Seres and other companies hoping to produce scientifically-tested, FDA-regulated probiotic pills have a difficult road ahead of them. The human microbiome is dauntingly complex, and we have only begun to understand how many different species it contains and what role they play. Injecting a new player into the mix could disrupt the ecosystem in unexpected ways.
Still, as genetic sequencing techniques improve, our understanding of the human microbiome is likely to improve. Rather than relying on chemical formulas, we may be able to take drugs containing a specific suite of bacteria to subtly alter our microbial ecosystem to treat a number of different diseases, from acute intestinal infections like C. difficile to chronic ailments like clogged arteries.
Assembling the Puzzle
Despite the breakneck pace of discovery, we’re still very much in the early days of learning what we can do with the microbiome and what it can do for us. There’s a long road ahead, and the speed with which we travel down it is dependent on new investigative techniques like the sort that Jansson’s lab are developing. She calls her method an “omics” approach, meaning she’s drawing on genomics, metabolomics, proteomics, and so on, all techniques that rely on huge amounts of data to distill insights into genetics, metabolism, proteins, and more.
Developing lab protocols to purify the necessary materials is a challenge, but even more constraining are computing resources. “It’s hard to even weed through the data,” Jansson says. “You need supercomputing facilities and really massive statistical analyses to be able to go through these data sets.”

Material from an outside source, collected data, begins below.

-- ==== Sys2Proof/Tests/Slice0.lean ====
section
/-! SUPPORT. The model's own tests, expected results from spec/95_test_vectors.md and the rules named, and after them, for
every statement with hypotheses, a named state and operands that meet them all. -/

open Sys2Proof Sys2Proof.Machine

namespace Sys2Proof.Tests

/-- One field of the next state, if there is one. -/
def seen {α : Type} (f : State → α) : Host.Outcome State Fault Refusal → Option α
  | .next s => some (f s)
  | .fault _ => none
  | .refused _ => none

/-- What a host learns of a fault: `FCAUSE`, `FINFO`, `STATUS`. -/
def record (s : State) : Byte × Word × Word := (s.fcause, s.finfo, s.status)

/-- After reset and `INIT n`, with the default `Cfg`. -/
def canvas (n : BitVec 2) : State := finishInit (recreate n State.reset)

/-- The resolver `Ident` of 95_test_vectors.md, for selector 0. -/
def ident : Cells Rgb :=
  [(0, ⟨0#8, 0#8, 0#8⟩), (1, ⟨1#8, 1#8, 1#8⟩), (2, ⟨2#8, 2#8, 2#8⟩), (3, ⟨3#8, 3#8, 3#8⟩)]

/-- A bank of 6144 zero bytes (rule R61). -/
@[irreducible] def zeroBank (b : Nat) : List Host.Cell := (List.range 6144).map fun off => (tileKey b off, 0#8)

/-- One bank laid out, bank 0 present. -/
def shown : State := { canvas 1#2 with tiles := zeroBank 0, palette := ident }

/-- Two banks laid out, both present. -/
def shownBoth : State := { canvas 2#2 with tiles := zeroBank 0 ++ zeroBank 1, palette := ident }

/-- A colour pass at its very last pixel, about to read that row. -/
def passing : State :=
  { canvas 2#2 with
    busy := true, phase := .readLower, nbreq := 2#2, pxc := Pxc.of 1 383 7 7, winsel := .mosaic }

/-- The same pass between the two writes of that pixel. -/
def midWrite : State := { passing with phase := .writeMosaic }

/-- A second `INIT 2`, the window still on the mosaic, about to paint its last word. -/
def painting : State := { canvas 2#2 with busy := true, winsel := .mosaic, phase := .paintMosaic 2#2 50699 }

/-- The same, the window on the last tile, about to paint the last word of the tile buffers. -/
def paintingTile : State :=
  { painting with winsel := .tile, winbank := 1#1, wintile := 383#9, phase := .paintTile 2#2 49151 }

/-- The first `INIT` after reset, as it is accepted. -/
def firstInit : State := { State.reset with busy := true, phase := .paintTile 1#2 0 }

/-- A faulted machine. -/
def broken : State := faultedFrom .badAddr 7#32 (canvas 2#2)

/-! Decoding: words written out bit by bit from the formats of 30_encoding.md (vectors E1 to E28). -/

theorem test_decode_init : decode 0b00010000000000000000000000000001#32 = .ok (.init 1#2) ∧
    decode 0x10000003#32 = .ok (.init 3#2) ∧ decode 0x10000005#32 = .error .reservedBits := by decide

theorem test_decode_decode : decode 0b00100000000000000000000111100100#32 = .ok (.decode .color 0xE4#8) ∧
    decode 0x20000010#32 = .ok (.decode .mono 0x10#8) ∧ decode 0x20000200#32 = .error .reservedBits := by decide

theorem test_decode_setpix : decode 0b00110000000001000001000100100101#32 = .ok (.setpix 1#2 17#10 2#4 5#4) ∧
    decode 0x300FFFFF#32 = .ok (.setpix 3#2 1023#10 15#4 15#4) ∧ decode 0x30100000#32 = .error .reservedBits := by
  decide

theorem test_decode_msnap : decode 0b01000000000000000000000000000000#32 = .ok .msnap ∧
    decode 0x40000001#32 = .error .reservedBits := by decide

theorem test_decode_tsnap : decode 0b01010000000001000001000100000000#32 = .ok (.tsnap 1#2 17#10) ∧
    decode 0x50057F00#32 = .ok (.tsnap 1#2 383#10) ∧ decode 0x50000001#32 = .error .reservedBits := by decide

theorem test_decode_setbg : decode 0b01100000000000000000000000000000#32 = .ok .setbg ∧
    decode 0x60000001#32 = .error .reservedBits := by decide

theorem test_decode_getbg : decode 0b01110000000000000000000000000000#32 = .ok .getbg ∧
    decode 0x78000000#32 = .error .reservedBits := by decide

theorem test_decode_reserved : decode 0x00000000#32 = .error .reservedOpcode ∧
    decode 0x80000000#32 = .error .reservedOpcode ∧ decode 0xF0000000#32 = .error .reservedOpcode ∧
    decode 0xFFFFFFFF#32 = .error .reservedOpcode := by decide

theorem test_table_word : decodeTableWord 32 0x30041125 = some (.setpix 1#2 17#10 2#4 5#4) ∧
    decodeTableWord 32 0 = none := by decide

/-- One ill-formed term for each check of `Instr.wellFormed`, and a well-formed one at the edge of each range. -/
theorem test_wellFormed : (Instr.init 0#2).wellFormed = false ∧ (Instr.init 3#2).wellFormed = false ∧
    (Instr.setpix 2#2 0#10 0#4 0#4).wellFormed = false ∧ (Instr.setpix 0#2 384#10 0#4 0#4).wellFormed = false ∧
    (Instr.setpix 0#2 0#10 8#4 0#4).wellFormed = false ∧ (Instr.setpix 0#2 0#10 0#4 8#4).wellFormed = false ∧
    (Instr.tsnap 2#2 0#10).wellFormed = false ∧ (Instr.tsnap 0#2 384#10).wellFormed = false ∧
    (Instr.init 2#2).wellFormed = true ∧ (Instr.setpix 1#2 383#10 7#4 7#4).wellFormed = true ∧
    (Instr.tsnap 1#2 383#10).wellFormed = true := by decide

Our primitive understanding of the microbiome’s diversity is also holding us back. Where we once thought there were perhaps a few thousand species, now “reasonable estimates are more on the order or millions or hundreds of millions,” according to Jonathan Eisen, an evolutionary biologist at the University of California, Davis.
Jansson is hopeful that by mapping that diversity, we can gain a better understanding of the role bacteria play in the environment and in our bodies—and how we can use them. “A lot of bioinformatics tools are being developed,” she says. “We’re pretty close to being able to deal with massive amounts of these signature gene sequences.”
Sequencing techniques and supercomputing promise to deepen our understanding of microbial communities, but at its heart, the field is dependent on something more personal and less quantifiable—scientific collaboration. After all, without partnerships like Jansson and her colleague Charlotta Edlund’s, we may still be in the dark about the diversity and significance of the microbiome. But with them, we’ve changed the way we treat diseases, clean up the environment, and grow food. Who knows what comes next?